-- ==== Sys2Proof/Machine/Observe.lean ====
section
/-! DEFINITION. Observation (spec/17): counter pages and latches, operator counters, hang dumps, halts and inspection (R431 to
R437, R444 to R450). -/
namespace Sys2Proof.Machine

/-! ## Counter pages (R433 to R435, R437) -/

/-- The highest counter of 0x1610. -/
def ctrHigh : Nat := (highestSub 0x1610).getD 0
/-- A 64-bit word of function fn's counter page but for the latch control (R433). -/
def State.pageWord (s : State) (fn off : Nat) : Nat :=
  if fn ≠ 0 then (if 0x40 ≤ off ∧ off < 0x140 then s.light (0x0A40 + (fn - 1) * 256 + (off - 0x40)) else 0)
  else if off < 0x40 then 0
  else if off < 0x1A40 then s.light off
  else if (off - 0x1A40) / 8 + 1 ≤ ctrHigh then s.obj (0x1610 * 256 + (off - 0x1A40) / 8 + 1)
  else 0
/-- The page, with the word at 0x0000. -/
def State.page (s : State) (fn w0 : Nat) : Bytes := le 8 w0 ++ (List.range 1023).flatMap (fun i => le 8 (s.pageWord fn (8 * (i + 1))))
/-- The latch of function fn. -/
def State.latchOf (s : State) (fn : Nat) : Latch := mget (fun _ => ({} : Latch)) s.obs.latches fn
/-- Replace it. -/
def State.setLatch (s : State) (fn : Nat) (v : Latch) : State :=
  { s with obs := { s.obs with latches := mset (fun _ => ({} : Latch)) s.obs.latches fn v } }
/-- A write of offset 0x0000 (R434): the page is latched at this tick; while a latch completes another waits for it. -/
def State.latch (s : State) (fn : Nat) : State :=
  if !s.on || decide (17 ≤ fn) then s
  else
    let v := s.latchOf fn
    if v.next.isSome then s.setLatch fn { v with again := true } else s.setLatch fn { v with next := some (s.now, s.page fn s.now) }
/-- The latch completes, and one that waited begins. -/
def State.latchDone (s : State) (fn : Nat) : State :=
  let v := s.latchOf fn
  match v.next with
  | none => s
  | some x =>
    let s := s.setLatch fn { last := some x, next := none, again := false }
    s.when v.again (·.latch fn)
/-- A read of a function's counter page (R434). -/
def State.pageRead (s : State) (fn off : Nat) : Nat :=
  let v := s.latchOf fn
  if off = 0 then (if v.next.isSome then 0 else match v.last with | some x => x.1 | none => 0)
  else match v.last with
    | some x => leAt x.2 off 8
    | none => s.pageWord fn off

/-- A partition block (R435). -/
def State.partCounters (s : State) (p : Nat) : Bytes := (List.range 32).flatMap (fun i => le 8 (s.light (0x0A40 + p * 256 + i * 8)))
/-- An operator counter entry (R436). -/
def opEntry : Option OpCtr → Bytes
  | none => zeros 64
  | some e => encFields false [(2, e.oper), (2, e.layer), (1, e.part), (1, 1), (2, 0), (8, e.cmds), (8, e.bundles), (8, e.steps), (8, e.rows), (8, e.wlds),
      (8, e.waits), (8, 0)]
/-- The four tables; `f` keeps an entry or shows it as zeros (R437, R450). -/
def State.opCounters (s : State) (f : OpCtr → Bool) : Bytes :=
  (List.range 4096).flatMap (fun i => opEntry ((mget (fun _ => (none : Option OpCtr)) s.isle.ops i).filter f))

________

TASK ITEM:
Lines holding the string "opEntry" must be copied out of the entries above.

ANSWER TO THIS TASK:
def opEntry : Option OpCtr → Bytes
  (List.range 4096).flatMap (fun i => opEntry ((mget (fun _ => (none : Option OpCtr)) s.isle.ops i).filter f))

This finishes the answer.